DTP’ye oy verme çağrısı yapanların, “seçimde tarafım” diye tutumunu ortaya koyan arkadaşların öncelikle bu sorulara yanıt vermeleri gerekir!

DTP, tüm kusurlarına rağmen bir parti olarak yurtsever bir partidir, biçiminde bir tanım ve yargıları varsa, o zaman bu sorularımızın onlar için bir anlamı yoktur! O zaman tartışmanın ekseni değişir. Yani o zaman onlarla İmralı Partisi ve DTP, politik çizgileri ve durdukları yer ile Kürt halkının temel çıkarları gibi temel noktaları tartışmak gerekecek…

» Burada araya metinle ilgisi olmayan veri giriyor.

/-- What the station accepts is applied where nobody else drives ERROR or REJECT. -/
theorem State.receivesAll_accept (hv : s.decideAddressed m = .accept m none) (hc : others.clear) :
    ∃ r, exec row s = .next ((State.hear m.source { s with tif := s.tif.heard }).applyAccepted r m none) := by
  obtain ⟨x, hclock, hx, hdest, hexec⟩ := hrow
  have hverdict : s.verdictOn x.message = .accept m none := by
    rw [hx, State.verdictOn_addressed h.2.1 (Or.inr hdest), hv]
  exact ⟨_, by rw [hexec, State.receive_whole_accept h hverdict hclock hc]⟩

/-- What the station accepts is applied nowhere where another station drives ERROR or REJECT (R34). -/
theorem State.receivesAll_not_clear (hv : s.decideAddressed m = .accept m none) (hc : ¬others.clear) :
    exec row s = .next (State.flushTested { s with tif := s.tif.heard }) := by
  obtain ⟨x, -, hx, hdest, hexec⟩ := hrow
  have hverdict : s.verdictOn x.message = .accept m none := by
    rw [hx, State.verdictOn_addressed h.2.1 (Or.inr hdest), hv]
  rw [hexec, State.receive_whole_not_clear h hverdict hc]

/-- What the station rejects it does not apply. -/
theorem State.receivesAll_reject (hv : s.decideAddressed m = .reject m) :
    exec row s = .next { s with tif := s.tif.heard } := by
  obtain ⟨x, -, hx, hdest, hexec⟩ := hrow
  have hverdict : s.verdictOn x.message = .reject m := by
    rw [hx, State.verdictOn_addressed h.2.1 (Or.inr hdest), hv]
  rw [hexec, State.receive_whole_reject h hverdict]

end

section
variable {s : State} {p : Station} (others : Slots) (h : s.hears) (hp : validStation p = true)
include h hp

/-- BYE_RECEIVED, whole. -/
theorem State.receivesAll_bye : s.receivesAll (.byeReceived p (.whole others)) others ⟨p, allStations, 0, .bye⟩ :=
  ⟨_, rfl, heard_bye hp 0, rfl, by simp only [exec, execByeReceived, released, h.1]; rfl⟩

/-- SYNC_RECEIVED, whole. -/
theorem State.receivesAll_sync : s.receivesAll (.syncReceived p (.whole others)) others ⟨p, allStations, 0, .sync⟩ :=
  ⟨_, rfl, heard_sync hp 0, rfl, by simp only [exec, execSyncReceived, released, h.1]; rfl⟩

/-- EVICT_RECEIVED, whole. -/
theorem State.receivesAll_evict {d : Station} (hd : validStation d = true) (hne : d ≠ p) :
    s.receivesAll (.evictReceived p (d.setWidth 32) (.whole others)) others
      ⟨p, allStations, 0, .evict (d.setWidth 32)⟩ :=
  ⟨_, rfl, heard_evict hp hd hne 0, rfl, by simp only [exec, execEvictReceived, released, h.1]; rfl⟩

/-- CLAIM_RECEIVED, whole. -/
theorem State.receivesAll_claim {b d : Word} (hw : windowWellFormed b d = true) :
    s.receivesAll (.claimReceived p b d (.whole others)) others ⟨p, allStations, 0, .claim b d⟩ :=
  ⟨_, rfl, heard_claim hp hw 0, rfl, by simp only [exec, execClaimReceived, released, h.1]; rfl⟩

/-- RELEASE_RECEIVED, whole. -/
theorem State.receivesAll_release {b : Word} (hb : 4096 ∣ b.toNat) :
    s.receivesAll (.releaseReceived p b (.whole others)) others ⟨p, allStations, 0, .release b⟩ :=
  ⟨_, rfl, heard_release hp hb 0, rfl, by simp only [exec, execReleaseReceived, released, h.1]; rfl⟩

end

/-! ### Departures -/

/-- The miss counter cleared by the frame itself is one the departure clears. -/
theorem State.departed_of_hear {s t : State} {d : Station} {faults : List FaultRecord} {late : StationSet}
    (h : (State.hear d { s with tif := s.tif.heard }).departed d faults late t) : s.departed d faults late t := by
  simp only [State.departed, State.cleanedOf, State.hear, Mc.clearMiss, Bank.put_put] at h
  exact h

/-- Settles O41: each row is a reception of its message, whose acceptance applies a departure. -/
theorem departureFrames : Obligations.DepartureFrames := by
  intro s d p others h hd hp hne
  have hbye := State.receivesAll_bye others h hd
  have hsync := State.receivesAll_sync others h hd
  have hevict := State.receivesAll_evict others h hp hd hne.symm
  have hvbye : s.decideAddressed ⟨d, allStations, 0, .bye⟩ = .accept _ none := rfl
  have hvsync : d ≠ s.mc.sid → s.decideAddressed ⟨d, allStations, 0, .sync⟩ = .accept _ none := fun hself => if_neg hself
  have hvevict : d ≠ s.mc.sid →
      s.decideAddressed ⟨p, allStations, 0, .evict (d.setWidth 32)⟩ = .accept _ none :=
    fun hself => if_neg (by rw [setWidth_stationWord]; exact hself)
  refine ⟨fun hself hclear hl => ⟨?_, ?_, ?_⟩, fun hself hnot => ?_, fun hself => ⟨?_, ?_⟩⟩
  · obtain ⟨r, hexec⟩ := State.receivesAll_accept h hbye hvbye hclear
    obtain ⟨hdeparted, hpeers, -⟩ := State.departure_departed
      (s := State.hear d { s with tif := s.tif.heard }) hself .bye hl
    exact ⟨_, hexec, hpeers, State.departed_of_hear hdeparted⟩
  · obtain ⟨r, hexec⟩ := State.receivesAll_accept h hsync (hvsync hself) hclear
    obtain ⟨hdeparted, hpeers, hroster⟩ := State.departure_departed
      (s := State.hear d { s with tif := s.tif.heard }) hself .sync hl
    exact ⟨_, hexec, hpeers, hroster rfl, State.departed_of_hear hdeparted⟩
  · obtain ⟨r, hexec⟩ := State.receivesAll_accept h hevict (hvevict hself) hclear
    obtain ⟨hdeparted, hpeers, -⟩ := State.departure_departed
      (s := State.hear p { s with tif := s.tif.heard }) hself .evict hl
    refine ⟨_, hexec, ?_⟩
    simp only [State.applyAccepted, setWidth_stationWord]
    exact ⟨hpeers, hdeparted⟩
  · rw [List.forall_mem_cons, List.forall_mem_cons, List.forall_mem_singleton]
    exact ⟨State.receivesAll_not_clear h hbye hvbye hnot, State.receivesAll_not_clear h hsync (hvsync hself) hnot,
      State.receivesAll_not_clear h hevict (hvevict hself) hnot⟩
  · exact State.receivesAll_reject h hevict (if_pos (by rw [setWidth_stationWord]; exact hself))
  · exact State.receivesAll_reject h hsync (if_pos hself)

end Sys2Proof.Machine
end

section
/-! PROOF. The CLAIM and the RELEASE of another station, received by a member. -/

namespace Sys2Proof.Machine

/-! ### The CLAIM in course, checked again -/

/-- Outside CLAIMING there is nothing to check again. -/
theorem State.recheckClaim_of_ne {s : State} (hs : s.mc.state ≠ .claiming) : s.recheckClaim = s := by
  rw [State.recheckClaim]
  split
  · rfl
  · exact if_neg fun hc => hs hc.1

/-- A CLAIM in course whose window still fits stays in course. -/
theorem State.recheckClaim_of_fits {s : State} {c : ClaimInCourse} (hc : s.wmu.claim = some c)
    (hfits : claimFits s.wmu.map (s.ownWindow c.slot) = true) : s.recheckClaim = s := by
  simp [State.recheckClaim, hc, hfits]

/-- A CLAIM in course whose window no longer fits is refused in CLAIMING, and the next one is taken up (R69). -/
theorem State.recheckClaim_of_not_fits {s : State} {c : ClaimInCourse} (hs : s.mc.state = .claiming) (hc : s.wmu.claim = some c)
    (hfits : claimFits s.wmu.map (s.ownWindow c.slot) = false) :
    s.recheckClaim = (s.refuseClaim c.slot).nextClaim := by
  simp [State.recheckClaim, hs, hc, hfits]

/-- What is left where the CLAIM of slot n is refused in CLAIMING: the record REFUSED and, if no other is WANTED, the station in
JOINED with CLAIM_REFUSED recorded (R56, R69). -/
theorem State.refuseClaim_nextClaim {s : State} (n : Slot) (hs : s.mc.state = .claiming) :
    let t := (s.refuseClaim n).nextClaim
    t.wmu.map = s.wmu.map ∧ t.wmu.own.at n = ⟨.refused, none⟩ ∧
    ((∀ k, k ≠ n → (s.wmu.own.at k).state ≠ .wanted) →
      t.mc.state = .joined ∧ t.wmu.claim = none ∧ t.lpu.faults =
        addFault ⟨.claimRefused, none, none, some (s.lpu.setup.slots.at n).base, false⟩ s.lpu.faults) := by
  have hown : ∀ k, (s.refuseClaim n).wmu.own.at k = if n = k then ⟨.refused, none⟩ else s.wmu.own.at k :=
    fun k => Bank.at_put _ _ _ _
  have hrefused : (s.refuseClaim n).wmu.own.at n = ⟨.refused, none⟩ := by rw [hown, if_pos rfl]
  obtain ⟨-, -, -, -, -, -, hmap, -, hkept⟩ := (s.refuseClaim n).nextClaim_frame
  refine ⟨hmap, by rw [hkept n (by rw [hrefused]; nofun), hrefused], fun hnone => ?_⟩
  have hjoined : (s.refuseClaim n).nextClaim = State.enterJoined { s.refuseClaim n with
      wmu := { (s.refuseClaim n).wmu with claim := none } } := by
    refine State.claimFrom_none _ (fun k => ?_)
    rw [hown]
    split
    · nofun
    · next hnk => exact hnone k (Ne.symm hnk)
  simp only [hjoined, State.enterJoined_mc, State.enterJoined_frame, State.enterJoined_lpu_frame]
  exact ⟨if_pos hs, trivial, rfl⟩

/-! ### The entry of another station's CLAIM -/

/-- Outside SYNCING a claimant is not noted. -/
theorem Mc.noteClaimant_of_ne {m : Mc} (h : m.state ≠ .syncing) (c : Station) : m.noteClaimant c = m := by
  simp [Mc.noteClaimant, h]

/-- In SYNCING an unknown claimant joins the peer set and, unless it joined late, Expected (R53). -/
theorem Mc.noteClaimant_syncing {m : Mc} (h : m.state = .syncing) (c : Station) :
    (m.noteClaimant c).peers = (if m.peers.has c then m.peers else m.peers.insert c) ∧
    (m.noteClaimant c).expected = if m.peers.has c ∨ m.late.has c then m.expected else m.expected.insert c := by
  cases hp : m.peers.has c <;> simp [Mc.noteClaimant, h, hp]

/-- Outside SYNCING a taken CLAIM that fits adds its entry, and the own CLAIM in course is checked again. -/
theorem State.applyClaim_of_ne {s : State} {src : Station} {b d : Word} (hs : s.mc.state ≠ .syncing)
    (hfits : claimRefusedBy s.wmu.map (pairEntry (b, d) src) = false) :
    s.applyClaim src b d =
      State.recheckClaim { s with wmu := { s.wmu with map := insertEntry (pairEntry (b, d) src) s.wmu.map } } := by
  rw [State.applyClaim, Mc.noteClaimant_of_ne hs, addEntry_of_fits hfits, State.testSync_of_ne (by exact hs)]

/-- The test of the sync and the check of the CLAIM in course leave the map, the peer set and Expected. -/
theorem State.testSync_recheckClaim (s : State) :
    s.testSync.recheckClaim.wmu.map = s.wmu.map ∧ s.testSync.recheckClaim.mc.peers = s.mc.peers ∧
    s.testSync.recheckClaim.mc.expected = s.mc.expected := by
  obtain ⟨-, -, -, -, -, hsync, st, x, hmc⟩ := s.testSync_frame
  obtain ⟨-, -, -, -, -, -, hcheck, st', hmc'⟩ := s.testSync.recheckClaim_frame
  rw [hcheck, hsync, hmc', hmc]
  exact ⟨rfl, rfl, rfl⟩

/-- In SYNCING a taken CLAIM that fits adds its entry, and its station may be noted. -/
theorem State.applyClaim_syncing {s : State} {src : Station} {b d : Word} (hs : s.mc.state = .syncing)
    (hfits : claimRefusedBy s.wmu.map (pairEntry (b, d) src) = false) :
    let t := s.applyClaim src b d
    t.wmu.map = insertEntry (pairEntry (b, d) src) s.wmu.map ∧
    t.mc.peers = (if s.mc.peers.has src then s.mc.peers else s.mc.peers.insert src) ∧
    t.mc.expected = if s.mc.peers.has src ∨ s.mc.late.has src then s.mc.expected else s.mc.expected.insert src := by
  obtain ⟨hpeers, hexpected⟩ := Mc.noteClaimant_syncing hs src
  obtain ⟨hmap, hpeers', hexpected'⟩ := State.testSync_recheckClaim { s with
    mc := s.mc.noteClaimant src
    wmu := { s.wmu with map := addEntry (pairEntry (b, d) src) s.wmu.map } }
  exact ⟨hmap.trans (addEntry_of_fits hfits), hpeers'.trans hpeers, hexpected'.trans hexpected⟩

/-- Settles O43: the two rows are receptions of their messages; an accepted CLAIM by the station state, then the RELEASE. -/
theorem claimAndReleaseReceived : Obligations.ClaimAndReleaseReceived := by
  refine ⟨?claim, ?release⟩
  case release =>
    intro s p b others h hp hb
    have hrow := State.receivesAll_release others h hp hb
    refine ⟨fun hclear => ?_, State.receivesAll_not_clear h hrow rfl⟩
    obtain ⟨r, hexec⟩ := State.receivesAll_accept h hrow rfl hclear
    exact hexec
  case claim =>
    intro s p b d others h hp hw e refused taken runs
    have hrow := State.receivesAll_claim others h hp hw
    have hrefused : refused ↔ claimRefusedBy s.wmu.map (pairEntry (b, d) p) = true := by
      rw [claimRefusedBy_iff, List.any_eq_true]
      rfl
    have hfits : ¬refused → claimRefusedBy s.wmu.map (pairEntry (b, d) p) = false :=
      fun hnot => Bool.eq_false_iff.2 fun hc => hnot (hrefused.2 hc)
    have haccept : ¬refused → s.decideAddressed ⟨p, allStations, 0, .claim b d⟩ = .accept _ none :=
      fun hnot => if_neg (by rw [hfits hnot]; nofun)
    refine ⟨fun hc => State.receivesAll_reject h hrow (if_pos (hrefused.1 hc)),
      fun hnot => State.receivesAll_not_clear h hrow (haccept hnot), fun hnot hclear => ?_⟩
    obtain ⟨r, hexec⟩ := State.receivesAll_accept h hrow (haccept hnot) hclear
    have houtside : s.mc.state ≠ .syncing → runs taken.recheckClaim :=
      fun hs => hexec.trans (congrArg _ (State.applyClaim_of_ne (by exact hs) (by exact hfits hnot)))
    refine ⟨fun hs => ?_, fun hs => ⟨fun c hc hown => ?_, fun c hc hown => ?_⟩, fun hs => ?_⟩
    · have hnotclaiming : taken.recheckClaim = taken :=
        State.recheckClaim_of_ne (by rcases hs with hs | hs <;> simp [taken, hs])
      rw [← hnotclaiming]
      exact houtside (by rcases hs with hs | hs <;> simp [hs])
    · rw [← State.recheckClaim_of_fits (s := taken) hc hown]
      exact houtside (by simp [hs])
    · refine ⟨_, houtside (by simp [hs]), ?_⟩
      rw [State.recheckClaim_of_not_fits (s := taken) hs hc hown]
      exact State.refuseClaim_nextClaim (s := taken) c.slot hs
    · exact ⟨_, hexec, State.applyClaim_syncing (s := State.hear p { s with tif := s.tif.heard }) hs (hfits hnot)⟩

“Yerel seçimlerde taraf olmamak, bertaraf olmak anlamına geliyor” diye yazıyor bir arkadaş… Bu kestirmeci bakışa göre vay halimize… Bu bakışa göre iki eksen var, biri AKP’de somutlaşan devlet ekseni, diğeri de DTP’de somutlaşan Kürt ekseni… Diyelim ki yerel seçimlerde AKP ezici bir üstünlükle çıktı? Bu, Kürtler açısından “bertaraf olmak anlamına  (mı) geliyor”? Yoksa olup biteni daha soğukkanlı ve derinlemesine düşünme ve değerlendirme yapma, İmralı felaketinin sonuçlarını bir de bu vesilesiyle görme, özgürce tartışma zemininin doğmasına mı vesile olacak?

Kuşkusuz, yine can alıcı soru ve soruna geliyoruz: İmralı ve onun tam eksenindeki DTP’yi Kürt halkı ve onların mücadelesi açısında nereye oturtuyorsunuz? Konumunu nasıl tanımlıyorsunuz? Gerçekten İmralı ve DTP’yi Kürt ekseni, Kürtler’in çıkarlarını devlet karşısından savunan platform olarak değerlendiriyorsanız, gerçekten de “Yerel seçimlerde taraf olmamak, bertaraf olmak anlamına geliyor”!

Biz tarafsız değiliz, ama AKP ve DTP’nin değil, kendi bağımsız eksenimizde tarafız! İlke ve siyaset tarzı arasında tutarlı bir uyumun egemen olmasını istediğimiz “yeni” bir tarafız! Siyaset ve samimiyetsizlik arasında kurulan, siyaset kültüründe yerleşen özdeşlik devrinin kapanması gerektiğine inanan tarafız ve geleceği kazanacak da budur! Kazanacaksak böyle bir gelecek kazanalım, başkasını değil!